If you can’t listen to that, then here (scrappily written while waiting for a train at the station), are my main concerns. I haven’t yet read the full plans so if these are covered off – great, if not, they need addressing.

  • CAT standards didn’t work.

    We’ve tried simple products before – it was the CAT standard and it failed. The products may’ve been simple but they didn’t trouble the best-buy tables.

  • Providers use it as a way to give worse rates.

    The risk is (and this is what happened with CATs) that because they have the ‘simple products’ stamp, their marketing concentrates on that and therefore they don’t need to offer as high rates, as people who are already scared of financial services go for the safety of the kyte mark even if it’s not the right deal for them.

  • Simple isn’t better. 

  • In itself simple isn’t always good – finance is and can be complex – like many other things in life. What we really need is financial education so people can understand the variance of products out there (thankfully its coming, see Financial ed. to be added to curriculum).

    Of course, where products can be simple and competitive that’s great – but it can’t always be the driving force. It’s not simple I want, it’s clear and transparent and without catches – not quite the same thing.

  • It could end up killing things that help.

    The classic example is introductory savings account bonuses. Here, a good chunk of your interest is made up of a 1-2 year rate hike, which once it ends means your rate plummets.

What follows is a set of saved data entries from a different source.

/-- 60_exceptions.md R641, R642; 43_system_csr_fence.md R282: a step in user mode changes no machine or supervisor control
register but those a trap entry writes, and leaves user mode only by a trap entry, made from a state with every register of
the one before. -/
def Obligations.UserModeIsConfined : Prop :=
  ∀ s t : State, s.priv = .user → step s = .next t →
    (t.mtvec = s.mtvec ∧ t.stvec = s.stvec ∧ t.medeleg = s.medeleg ∧ t.mideleg = s.mideleg ∧ t.mie = s.mie ∧
      t.mipSoft = s.mipSoft ∧ t.mscratch = s.mscratch ∧ t.sscratch = s.sscratch ∧ t.mcounteren = s.mcounteren ∧
      t.scounteren = s.scounteren ∧ t.cfg = s.cfg) ∧
    ((t.priv = .user ∧ t.mepc = s.mepc ∧ t.mcause = s.mcause ∧ t.mtval = s.mtval ∧ t.sepc = s.sepc ∧
        t.scause = s.scause ∧ t.stval = s.stval ∧ t.mstatus = { s.mstatus with fs := t.mstatus.fs }) ∨
     (∃ (u : State) (c : Cause) (info : Word), t = u.takeTrap c info ∧ SameHart s u))

/-- 60_exceptions.md R641: only `mret`, `sret` and trap entry change the privilege mode; a trap entry is made from a state
with every register of the one before. -/
def Obligations.OnlyTrapsAndReturnsChangeMode : Prop :=
  ∀ (s t : State), step s = .next t → t.priv ≠ s.priv →
    (∃ (u : State) (c : Cause) (info : Word), t = u.takeTrap c info ∧ SameHart s u) ∨
    (∃ p u, s.sample.fetch = .done p u ∧
      (decode s.cfg p = some .mret ∧ s.priv = .machine ∧ t.priv = s.mstatus.mpp ∨
       decode s.cfg p = some .sret ∧ s.priv ≠ .user ∧ t.priv = (if s.mstatus.spp then .supervisor else .user)))
end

    During high interest rate times, these were relatively meaningless and I, like others, used to push for ‘clean accounts’ where the rate was fair.

    Yet in these times of pitifully low rates – actually they’ve become a boon. A savings rate that promises 2.5% of which 2% is a year’s bonus is effectively guaranteeing a minimum rate of 2% for a year (unless the UK moves to negative interest rates, which we’ll deal with in the extremely unlikely event it ever happens).

    That guarantee is worth having. Of course you need to accept that in a year’s time you’ll need to ditch and switch, but the same’s likely true of clean accounts anyway – as they can drop their rates whenever they want too.

    The original discussion on simple financial products was to avoid products like those with bonuses – pushing people away from the only accounts paying anything resembling decent interest right now.

    More in my Why I disagree with banning bonus rates blog.

  • Products should be in plain English anyway.  

  • Listening to the organisation responsible for ‘simple products’ on Radio 5, it seems the concept has moved more towards this just being about plain English. 

    Of course this is a good aim. Yet to treat customers fairly, all firms should use plain English anyway. To give those a stamp that do – lets off those that don’t. They simply shouldn’t be allowed in the marketplace if their product isn’t being explained properly.

    And even if we do use this kitemark system, if it is simply a plain English criteria then call it that, "Plain English Products", rather than something else.

I’d love your thoughts.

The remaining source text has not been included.